Any delay in filing the Medicaid application after the excess assets have been gifted and/or loaned will diminish the effectiveness of the strategy.

The funds gifted to family members will trigger a Medicaid penalty/ineligibility period while the funds loaned to family members will be used to cover the nursing home expenses during the Medicaid penalty/ineligibility period.

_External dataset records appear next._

-- ==== Sys2Proof/Machine/Registers.lean ====
section
/-! DEFINITION. Register writes (R9, R311, R338, R375 and the tables of the hardware chapters): who may write which bits of
a register, its limits, and what a write does beyond storing its value. -/

namespace Sys2Proof.Machine

open Sys2Proof

/-! ## Counters that any write clears -/

/-- NETREJ_WRITE (R307): the count is cleared. -/
def execNetrejWrite (part : Nat) (s : State) : Host.Outcome State Fault Refusal :=
  .next (modPart s part (fun p => setReg p .schNetrej 0 (setField (reg p .schNetrej) 47 0 0)))

/-- CEN_STAT_WRITE (R332): SREF is cleared. -/
def execCenStatWrite (part : Nat) (s : State) : Host.Outcome State Fault Refusal :=
  .next (modPart s part (fun p => setReg p .cenStat 0 (setField (reg p .cenStat) 31 0 0)))

/-- EVLOST_WRITE (R373). -/
def execEvlostWrite (part : Nat) (s : State) : Host.Outcome State Fault Refusal :=
  .next (modPart s part (fun p => setReg p .aszEvlost 0 0))

/-- RXDROP_WRITE (R338). -/
def execRxdropWrite (part : Nat) (s : State) : Host.Outcome State Fault Refusal :=
  .next (modPart s part (fun p => setReg p .netRxdrop 0 0))

/-- STALE_PAIR_WRITE (R196): V, READER and WRITER are set, and the count is cleared. -/
def execStalePairWrite (part idx : Nat) (v : DWord) (s : State) : Host.Outcome State Fault Refusal :=
  if idx ≥ 16 then .next (refuseWrite s part v)
  else .next (modPart s part (fun p => setReg p .llcStalePair idx (setField (setField v 62 56 0) 39 0 0)))

/-! ## Debug (R270, R279) -/

/-- DEBUG_RESUME (R279): the warp that BKPT stopped goes on at the following word, once its issue slot runs no other span
(R309, notes/assumptions/59.md). -/
def execDebugResume (core warp : Nat) (s : State) : Host.Outcome State Fault Refusal :=
  if slotBusy s core (warp % 4) then .next s
  else .next (modWarp s core warp (fun w => { w with bkptStop := false }))

/-- TROY_DEBUG_READ (R270, R375): a debug read of a Troy page returns poison, and is logged. The event says itself that the page is
one; where a TLB holds a leaf of the frame that is none, it is not (notes/assumptions/63.md). Which agent read is a free value
(notes/assumptions/49.md). -/
def execTroyDebugRead (part pa : Nat) (s : State) : Host.Outcome State Fault Refusal :=
  let f := frameOf s (pa / 4096)
  if frameIn (partOf s part) (pa / 4096) ∧ (f.tlbref = 0 ∨ f.troy = true) then
    .next (modPart (gpcViolation s part 5 0 (tv pa)) part (fun p => { p with debugSeen := ([(0, true)] : List (Byte × Bool)) }))
  else .next s

/-! ## Who writes what -/

/-- A mask of bits [hi:lo]. -/
def bitsMask (hi lo : Nat) : Nat := (2 ^ (hi - lo + 1) - 1) * 2 ^ lo

/-- The bits of a register that an agent writes, none where the agent may not write it (the Access columns; a plain RW is
Ryukel's and the monitor's). -/
def writeMask (n : RegName) (who : Role) : Option Nat :=
  let ryukel (m : Nat) : Option Nat := if who = .ryukel then some m else none
  let monitor (m : Nat) : Option Nat := if who = .monitor then some m else none
  let both (m : Nat) : Option Nat := if who = .ryukel ∨ who = .monitor then some m else none
  let split (r m : Nat) : Option Nat := if who = .ryukel then some r else if who = .monitor then some m else none
  let ring := bitsMask 63 60 + bitsMask 56 12
  match n with
  | .llcRootbase => ryukel (bitsMask 63 0)
  | .llcTasid => ryukel (bitsMask 11 0)
  | .llcShoot => ryukel (bitsMask 63 0)
  | .llcShootva => ryukel (bitsMask 56 12)
  | .llcFscmd => ryukel (bitsMask 63 60 + bitsMask 45 12)
  | .llcFsarg => ryukel (bitsMask 63 0)
  | .llcMigctl => both (bitsMask 63 63 + bitsMask 15 0)
  | .llcMigring => ryukel (bitsMask 63 60 + bitsMask 45 12)
  | .llcMigfi => ryukel (bitsMask 63 32)
  | .llcMigci => ryukel (bitsMask 31 0)
  | .llcWbctl => both (bitsMask 63 63 + bitsMask 15 0)
  | .llcTqos => ryukel (bitsMask 41 32 + bitsMask 23 16)
  | .llcAtomq => ryukel (bitsMask 6 0)
  | .llcStalePair => ryukel (bitsMask 63 0)
  | .schSq => both ring
  | .schSqi => both (bitsMask 63 32)
  | .schCq => both ring
  | .schCqi => both (bitsMask 31 0)
  | .schTctl => both (bitsMask 23 16 + bitsMask 9 8 + bitsMask 0 0)
  | .schTdown => both (bitsMask 7 0)
  | .schLtbase => both (bitsMask 56 5)
  | .schNetrej => both 0
  | .schNakcfg => both (bitsMask 63 48 + bitsMask 31 16 + bitsMask 7 0)
  | .parCmd => monitor (bitsMask 63 60 + bitsMask 47 32 + bitsMask 15 0)
  | .parTiming => split (bitsMask 31 0) (bitsMask 63 48)
  | .parSave => ryukel (bitsMask 63 44 + bitsMask 33 0)
  | .netMacaddr => monitor (bitsMask 47 0)
  | .netIpv4 => monitor (bitsMask 32 0)
  | .netIpv6h => monitor (bitsMask 63 0)
  | .netIpv6l => monitor (bitsMask 63 0)
  | .netRank => monitor (bitsMask 15 0)
  | .netTxcap => monitor (bitsMask 7 0)
  | .netRxdrop => both 0
  | .netRwinbase => ryukel (bitsMask 45 12)
  | .netTreebase => ryukel (bitsMask 45 12)
  | .netPeerbase => ryukel (bitsMask 45 12)
  | .netSctcfg => split (bitsMask 39 32 + bitsMask 15 0) (bitsMask 63 48 + bitsMask 39 32 + bitsMask 15 0)
  | .cenStat => both 0
  | .aszEvq => both ring
  | .aszEvqi => both (bitsMask 31 0)
  | .aszEvlost => both 0
  | .aszRkctl => split (bitsMask 62 62) (bitsMask 63 63 + bitsMask 47 32)
  | .aszRkpet => both 0
  | .aszRkbase => monitor (bitsMask 63 0)
  | .aszRklen => monitor (bitsMask 63 0)
  | .aszScanctl => monitor (bitsMask 63 63 + bitsMask 47 32 + bitsMask 15 0)
  | .ctrTenant => ryukel (bitsMask 7 0)
  | .aszAttreq => both (bitsMask 63 0)
  | .aszKreqa => ryukel (bitsMask 63 0)
  | .aszKreq => ryukel (bitsMask 63 63 + bitsMask 51 48 + bitsMask 31 0)
  | .memKey => monitor (bitsMask 63 0)
  | .parInterleave => monitor (bitsMask 16 16 + bitsMask 7 0)
  | .llcShootst | .llcFsdata | .llcWberr | .schNakcnt | .parNetBoundary | .parCmdst | .netPtpofs | .netPortst
  | .troySlotst | .aszFenced | .aszMeas | .aszKrst | .violLogcnt | .violLoge | .capBase => none

/-- How many registers a name stands for. ASZ_MEAS0 to ASZ_MEAS3 are four words each, the lowest first, and an entry of the violation
log n is the two numbers n and 64 + n (R375, R382). -/
def regCount : RegName → Nat
  | .llcTasid => 256 | .llcMigfi => 8 | .llcTqos => 256 | .llcStalePair => 16
  | .schSq => 4 | .schSqi => 4 | .schTctl => 256 | .schNakcnt => 144 | .parSave => 256 | .netPtpofs => 8
  | .troySlotst => 16 | .aszFenced => 8 | .aszMeas => 16 | .violLoge => 128 | .ctrTenant => 256 | .memKey => 2048
  | _ => 1

/-- Whether a write that sets a reserved bit is refused (R338); elsewhere such a bit has no effect (R9). -/
def strictReserved : RegName → Bool
  | .netMacaddr | .netIpv4 | .netIpv6h | .netIpv6l | .netRank | .netTxcap | .netRwinbase | .netTreebase | .netPeerbase => true
  | _ => false

/-- The value that a write leaves: its bits where the agent may write them, the old ones elsewhere (R9). -/
def mergeBits (old v : DWord) (mask : Nat) : DWord :=
  let m := BitVec.ofNat 64 mask
  (old &&& ~~~m) ||| (v &&& m)

/-- LOG2N of a ring is 0 or 4 to 12 (R311, R327). -/
def ringOk (v : DWord) : Bool := field v 63 60 == 0 || (decide (4 ≤ field v 63 60) && decide (field v 63 60 ≤ 12))

/-- The floors of all tenants, one of them as a write would leave it (R296). -/
def floorSum (p : Partition) (t : Nat) (v : DWord) : Nat :=
  ((List.range 256).map (fun u => if u = 0 then 0 else field (if u = t then v else reg p .llcTqos u) 41 32)).sum

/-- Whether a register's new value keeps its limits. -/
def limitOk (p : Partition) (r : HReg) (v : DWord) : Bool :=
  match r.name with
  | .llcMigctl => field v 15 0 != 0
  | .llcMigring => ringOk v && !(reg p .llcMigctl).getLsbD 63
      && (field v 63 60 == 0 || (pieces 4096 (4096 * field v 45 12) (80 * 2 ^ field v 63 60)).all (fun f => frameIn p f))
  | .llcWbctl => field v 15 0 != 0
  | .llcTqos => r.idx != 0 && field v 23 16 != 0 && decide (floorSum p r.idx v ≤ 921)
  | .llcAtomq => decide (1 ≤ field v 6 0) && decide (field v 6 0 ≤ 64)
  | .llcShootva => p.shooting.isNone
  | .schSq => ringOk v
  | .schCq => ringOk v
  | .aszEvq => ringOk v
  | .schTctl => field v 23 16 != 0
  | .schNakcfg => decide (1 ≤ field v 31 16) && decide (field v 31 16 ≤ field v 63 48) && field v 7 0 != 0
  | .parTiming => field v 63 48 != 0 && field v 31 16 != 0 && field v 15 0 != 0
  | .netMacaddr => !v.getLsbD 40
  | .netRank => field v 15 0 != 0xFFFF
  | .netTxcap => decide (1 ≤ field v 7 0) && decide (field v 7 0 ≤ 160)
  | .netSctcfg => field v 39 32 != 0 && field v 15 0 != 0
  | .aszRkctl => field v 47 32 != 0
  | .aszScanctl => field v 47 32 != 0 && field v 15 0 != 0
  | .parInterleave => p.cmd.any (fun c => c.step == .drain && (c.op == 1 || c.op == 3)) && field v 7 0 != 0 && (bitsSet 8 (field v 7 0)).all (octMask p).testBit
  | _ => true

/-! ## What a write does -/

/-- A key of the partition with one of its words replaced (R317). -/
def keyWithWord (k : BitVec 512) (w : Nat) (v : DWord) : BitVec 512 :=
  BitVec.ofNat 512 (k.toNat - (k.toNat / 2 ^ (64 * w) % 2 ^ 64) * 2 ^ (64 * w) + v.toNat * 2 ^ (64 * w))

/-- A memory key changes (R317): what a unit holds is what was written under the old key, which the new key decrypts to
other bytes. A line in the LLC stays plaintext; it remembers the key under which memory holds it until it leaves. -/
def setMemKey (s : State) (pn id w : Nat) (v : DWord) : State :=
  let p := partOf s pn
  let old := fget p.memKeys id 0
  let q := { p with
    memKeys := fput p.memKeys id (keyWithWord old w v)
    llc := p.llc.map (fun e => if id = 0 ∨ (fget? e.oldKeys id).isSome then e else { e with oldKeys := fput e.oldKeys id old }) }
  let cached (u : Nat) : Bool := p.llc.any (fun e => e.phys == u / 8)
  let s := (s.unitKey.filter (fun e => e.2 == id && frameIn p (e.1 / 256) && !cached e.1)).foldl (fun s e =>
    let b := ctlEncrypt p id e.1 (BitVec.ofNat 128 (leNat (unitBytes s e.1)))
    { s with mem := cellsWrite s.mem (16 * e.1) (leBytes 16 (ctlDecrypt q id e.1 b).toNat) }) s
  setPart s pn q

/-- LLC_FSCMD (R323); an OP that the table does not list does nothing. -/
def fsWrite (s : State) (pn : Nat) (v : DWord) : Host.Outcome State Fault Refusal :=
  let f := field v 45 12
  match field v 63 60 with
  | 1 => execFsRead pn f s
  | 2 => execFsRelease pn f s
  | 3 => execFsScrub pn f s
  | 4 => execFsSetfile pn f (reg (partOf s pn) .llcFsarg) s
  | 5 => execFsReadcnt pn f s
  | _ => .next s

/-- PAR_CMD (R351): an OP outside the table is refused and logged, and OP 0 does nothing. Whether a migration's peer accepts
is what it answers, a free value. -/
def cmdWrite (s : State) (pn : Nat) (v : DWord) : Host.Outcome State Fault Refusal :=
  match field v 63 60 with
  | 0 => .next (parCommand s pn v id)
  | 1 => execParMerge pn (field v 15 8) s
  | 2 => execParYield pn (field v 15 8) s
  | 3 => execParSplit pn (field v 7 0) s
  | 4 =>
    let (k, s) := takeFree s
    execParMigrate pn (field v 47 32) ((Config.freeDWord k).getLsbD 0) (Config.freeNat k) s
  | 5 => execParAccept pn (field v 47 32) s
  | _ => .next (refuseWrite s pn v)

/-- A write of PAR_INTERLEAVE in a handshake (R293): step 2 takes it over, and until then the register stays (R354). -/
def foldWrite (s : State) (pn : Nat) (new : DWord) : State :=
  modPart s pn (fun p => { p with cmd := p.cmd.map (fun c => { c with fold := some new }) })

/-- A tree table named anew knows no abort of its trees (R244; notes/assumptions/15.md). -/
def treesAnew (s : State) (pn : Nat) : State := modPart s pn (fun p => { p with trees := [] })

/-- What follows once a register holds its new value. -/
def afterWrite (s : State) (pn : Nat) (r : HReg) (v : DWord) : Host.Outcome State Fault Refusal :=
  match r.name with
  | .schCq | .schCqi => .next (flushCompletions s pn)
  | .aszEvq | .aszEvqi => .next (flushEvents s pn)
  | .netTreebase => .next (treesAnew s pn)
  | .ctrTenant => .next (modPart s pn (fun p => { p with
      counters := fput p.counters r.idx ((counterOf p r.idx).1, field v 7 0) }))
  | _ => .next s

/-- A write that its agent may make and that keeps the limits. -/
def acceptWrite (s : State) (pn : Nat) (r : HReg) (v new : DWord) (who : Role) : Host.Outcome State Fault Refusal :=
  match r.name with
  | .llcShoot => execShootdown pn v s
  | .llcFscmd => fsWrite s pn v
  | .llcStalePair => execStalePairWrite pn r.idx v s
  | .schTdown => execTenantTeardown pn (field v 7 0) s
  | .schNetrej => execNetrejWrite pn s
  | .parCmd => cmdWrite s pn (BitVec.ofNat 64 (v.toNat - field v 59 48 * 2 ^ 48 - field v 31 16 * 2 ^ 16))
  | .parSave => execParSaveWrite pn r.idx v s
  | .netRxdrop => execRxdropWrite pn s
  | .cenStat => execCenStatWrite pn s
  | .aszEvlost => execEvlostWrite pn s
  | .aszRkpet => execRkpetWrite pn s
  | .aszRkctl =>
    if who = .ryukel then (if v.getLsbD 62 then execThaw pn s else .next s)
    else .next (modPart s pn (fun p => setReg p .aszRkctl 0 new))
  | .aszAttreq => execAttestRequest pn v s
  | .aszKreq => execKeyRequest pn (new &&& v) s
  | .parInterleave => .next (foldWrite s pn new)
  | .memKey => .next (setMemKey s pn (r.idx / 8) (r.idx % 8) v)
  | _ => afterWrite (modPart s pn (fun p => setReg p r.name r.idx new)) pn r new

/-- A register write: by an agent that may not make it, or one that breaks a stated limit, it leaves the register unchanged and is
logged (R9, R311, R338, R375). -/
def writeRegister (s : State) (pn : Nat) (who : Role) (r : HReg) (v : DWord) : Host.Outcome State Fault Refusal :=
  let p := partOf s pn
  match writeMask r.name who with
  | none => .next (refuseWrite s pn v)
  | some m =>
    let new := mergeBits (regOf p r) v m
    if r.idx ≥ regCount r.name ∨ ¬ limitOk p r new ∨ (strictReserved r.name ∧ v &&& ~~~(BitVec.ofNat 64 m) ≠ 0) then
      .next (refuseWrite s pn v)
    else acceptWrite s pn r v new who

/-- REGISTER_WRITE (R9, R311, R338, R375), in the name of the general-purpose core that writes. Ryukel's cores write nothing once a
third restart has stopped them (R377). -/
def execRegisterWrite (part : Nat) (who : Agent) (r : HReg) (v : DWord) (s : State) : Host.Outcome State Fault Refusal :=
  if (partOf s part).kernelDown ∧ who.role = .ryukel then .next s
  else asWriter who.oct who.core s (fun s =>
    writeRegister (modPart s part (fun p => { p with gpcErr := false })) part who.role r v)

/-! ## What a read of a register gives -/

/-- The value of a register as its readers see it: those that show other state are computed from it (R266, R332, R348, R373,
R375, R380, R382). -/
def readReg (s : State) (pn : Nat) (r : HReg) : DWord :=
  let p := partOf s pn
  match r.name with
  | .cenStat => tv ((octsOf p).headD 0 * 2 ^ 56 + p.rootSlots.length * 2 ^ 32 + field (reg p .cenStat) 31 0)
  | .netPtpofs => fget s.ptpOffset r.idx 0
  | .troySlotst => slotStatus s p r.idx
  | .aszFenced => fget s.fencedMask r.idx 0
  | .aszMeas => (stageMeas s p (r.idx / 4)).extractLsb' (64 * (r.idx % 4)) 64
  | .violLoge => (violWords ((fget? p.log (r.idx % 64)).getD ⟨0, 0, 0, 0, 0⟩)).getD (r.idx / 64) 0
  | .violLogcnt => p.logCount.setWidth 64
  | .ctrTenant => tv (counterOf p r.idx).2
  | _ => regOf p r

end Sys2Proof.Machine
end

If, for example, a single person went into a nursing home with $160,000 of excess assets and is spending $10,000 per month on his or her nursing home care and the applicable Medicaid regional rate used to compute the Medicaid penalty period is $10,000, he or she could gift $80,000 of excess assets and loan the remaining $80,000 of excess assets to his family members and qualify for nursing home (chronic care) Medicaid assistance in 8 months [or $80,000 (gift amount) divided by $10,000 (Medicaid regional rate)]. To get the 8-month Medicaid penalty/ineligibility period running as quickly as possible and preserve all of the gifted assets, the Medicaid application should be filed in the same month as the gift and loan is made. The reason why this strategy works is because the loan is not considered an asset of the lender, but rather an income stream to the lender.

It is important that the loan comply with the Medicaid rules so that it is not considered a gift. For the loan to be Medicaid-compliant, the loan must be:

  • actuarially sound; loan term cannot exceed the life expectancy of lender;
  • immediately payable with level monthly payments and no balloon payments; and
  • prohibit cancellation of balance remaining at lender’s death.


Medicaid planning is a complicated process, but options are usually available to protect some of a loved one’s assets with the help of an experienced elder law attorney. This article should not be relied upon as legal advice without first discussing your or your loved one’s particular situation with an attorney who practices in the area of elder law.